**Collection entries**
-- ==== Sys2Proof/Proofs/State.lean ====
section
/-! Proofs of the state family: what each operation writes into the registers (R23 to R31), and the invariants that
every step keeps (R27, R29, R30). -/

namespace Sys2Proof.Machine

/-! ### What an operation answers -/

/-- The next state of an operation is its transaction's registers and response (R47). -/
theorem exec_eq_next_iff {i : Instr} {s t : State} :
    exec i s = .next t ↔ t = respond s (transactionOf i s.regs) := by
  rw [exec_eq_respond, Host.Outcome.next.injEq, eq_comm]

/-- An operation of R49's list leaves the registers as they are. -/
theorem transactionOf_regs_of_isStateless {i : Instr} (h : i.isStateless = true) (r : Regs) :
    (transactionOf i r).1 = r := by
  cases i with
  | dstart len => cases h
  | dgrp c0 c1 c2 c3 => cases h
  | _ => rfl

/-- Settles O36: `transactionOf_regs_of_isStateless`, put into the state. -/
theorem statelessOperationsWriteNoRegister : Obligations.StatelessOperationsWriteNoRegister := by
  intro i s h
  refine ⟨(transactionOf i s.regs).2, exec_eq_next_iff.2 ?_⟩
  rw [respond, transactionOf_regs_of_isStateless h]

/-! ### DSTART -/

section start
variable (len : Len) (r : Regs)

@[simp] theorem startMessage_decPos : (startMessage len r).decPos = 0#32 := by
  rcases startMessage_cases len r with ⟨-, e⟩ | ⟨rfl, e⟩ | ⟨-, -, e⟩ <;> rw [e]

@[simp] theorem startMessage_decLen : (startMessage len r).decLen = len := by
  rcases startMessage_cases len r with ⟨-, e⟩ | ⟨rfl, e⟩ | ⟨-, -, e⟩ <;> rw [e]

/-- A fresh message has no error but that of its length (R27). -/
theorem startMessage_decErr :
    (startMessage len r).decErr = .none ∨ (startMessage len r).decErr = .malformedLength := by
  rcases startMessage_cases len r with ⟨-, e⟩ | ⟨rfl, e⟩ | ⟨-, -, e⟩
  · exact .inr (by rw [e])
  · exact .inl (by rw [e])
  · exact .inl (by rw [e])

/-- The empty message leaves the reset registers (R34). -/
theorem startMessage_zero : startMessage 0#32 r = Regs.reset := rfl

/-- The low two bits of a length are its remainder by 4. -/
theorem lowBits_eq_zero_iff : len.extractLsb' 0 2 = 0b00#2 ↔ len.toNat % 4 = 0 := by
  rw [← BitVec.toNat_inj, BitVec.extractLsb'_toNat, Nat.shiftRight_zero]
  rfl

end start

/-- Settles O1: after reset by computation, after DSTART by `startMessage_zero`. -/
theorem resetIsTheStateOfTheEmptyMessage : Obligations.ResetIsTheStateOfTheEmptyMessage :=
  ⟨rfl, rfl, rfl, rfl, rfl, fun s => ⟨_, exec_eq_respond _ s, startMessage_zero s.regs⟩⟩

/-! ### DGRP -/

/-- The registers before the position is advanced, and the bytes, that an accepted group can give (R118, R119). -/
inductive GroupHandled (r : Regs) : Regs × Emitted → Prop
  /-- An offending character, recorded where no error or a padding error was. -/
  | offending (j : Fin 4) (c : CharCode) (hc : isOffending c = true)
      (hs : r.decState = .expectGroup ∨ (r.decState = .rejected ∧ r.decErr = .invalidPadding)) :
      GroupHandled r (raise (.invalidCharacter (r.decPos + BitVec.ofNat 32 j.val) c) r, emitNone)
  /-- A pattern of `=` that may not stand in the group. -/
  | misplacedPad (hs : r.decState = .expectGroup) : GroupHandled r (raise .invalidPadding r, emitNone)
  /-- A good group that ends the message. -/
  | decodedLast (e : Emitted) (hs : r.decState = .expectGroup) (hl : isLastGroup r = true) :
      GroupHandled r ({ r with decState := .done }, e)
  /-- A good group with more to come. -/
  | decoded (e : Emitted) (hs : r.decState = .expectGroup) (hl : isLastGroup r = false) : GroupHandled r (r, e)
  /-- A group of a rejected message that changes nothing but the position. -/
  | absorbed (hs : r.decState = .rejected) : GroupHandled r (r, emitNone)

section group
variable {c0 c1 c2 c3 : CharCode} {r : Regs} {t : Regs × Emitted}

theorem decodeGroup_handled (hs : r.decState = .expectGroup) : GroupHandled r (decodeGroup c0 c1 c2 c3 r) := by
  rcases decodeGroup_cases c0 c1 c2 c3 r with ⟨j, c, hf, e⟩ | ⟨-, -, e⟩ | ⟨p, -, -, e⟩
  · rw [e]
    exact .offending j c (isOffending_of_firstOffending hf) (.inl hs)
  · rw [e]
    exact .misplacedPad hs
  · rw [e]
    cases hl : isLastGroup r with
    | true => exact .decodedLast _ hs hl
    | false => exact .decoded _ hs hl

theorem absorbGroup_handled (hs : r.decState = .rejected) : GroupHandled r (absorbGroup c0 c1 c2 c3 r) := by
  rcases absorbGroup_cases c0 c1 c2 c3 r with ⟨j, c, he, hf, e⟩ | ⟨-, e⟩
  · rw [e]
    exact .offending j c (isOffending_of_firstOffending hf) (.inr ⟨hs, he⟩)
  · rw [e]
    exact .absorbed hs

/-- A DGRP is refused and writes nothing, or is handled and then ended in the common way (R117, R120). -/
theorem groupTransaction_handled (c0 c1 c2 c3 : CharCode) (r : Regs) :
    (accepting r = false ∧ groupTransaction c0 c1 c2 c3 r = (r, decoderResponse r .protocol 0#3 0#32)) ∨
    (accepting r = true ∧ ∃ t, GroupHandled r t ∧ groupTransaction c0 c1 c2 c3 r = finishGroup t) := by
  rcases groupTransaction_cases c0 c1 c2 c3 r with hrefused | ⟨ha, hs, e⟩ | ⟨ha, hs, -, -, e⟩
  · exact .inl hrefused
  · exact .inr ⟨ha, _, decodeGroup_handled hs, e⟩
  · exact .inr ⟨ha, _, absorbGroup_handled hs, e⟩

theorem GroupHandled.decLen_eq (h : GroupHandled r t) : t.1.decLen = r.decLen := by
  cases h with
  | offending => exact raise_decLen ..
  | misplacedPad => exact raise_decLen ..
  | _ => rfl

theorem GroupHandled.decPos_eq (h : GroupHandled r t) : t.1.decPos = r.decPos := by
  cases h with
  | offending => exact raise_decPos ..
  | misplacedPad => exact raise_decPos ..
  | _ => rfl

/-- In a message rejected for a character nothing further is recorded or emitted (R119). -/
theorem GroupHandled.eq_of_invalidCharacter (h : GroupHandled r t) (hs : r.decState = .rejected)
    (he : r.decErr = .invalidCharacter) : t = (r, emitNone) := by
  cases h with
  | offending j c hc hs' => simp [hs, he] at hs'
  | absorbed => rfl
  | misplacedPad hs' => simp [hs] at hs'
  | decodedLast e hs' => simp [hs] at hs'
  | decoded e hs' => simp [hs] at hs'

theorem groupTransaction_decLen : (groupTransaction c0 c1 c2 c3 r).1.decLen = r.decLen := by
  rcases groupTransaction_handled c0 c1 c2 c3 r with ⟨-, e⟩ | ⟨-, t, ht, e⟩
  · rw [e]
  · rw [e, finishGroup_decLen, ht.decLen_eq]

theorem groupTransaction_decPos_of_accepting (ha : accepting r = true) :
    (groupTransaction c0 c1 c2 c3 r).1.decPos = r.decPos + 4#32 := by
  rcases groupTransaction_handled c0 c1 c2 c3 r with ⟨hr, -⟩ | ⟨-, t, ht, e⟩
  · simp [ha] at hr
  · rw [e, finishGroup_decPos, ht.decPos_eq]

**Exercise**
The answer should be nothing but the number of lines above that contain "decodedLast".

**Reply**
3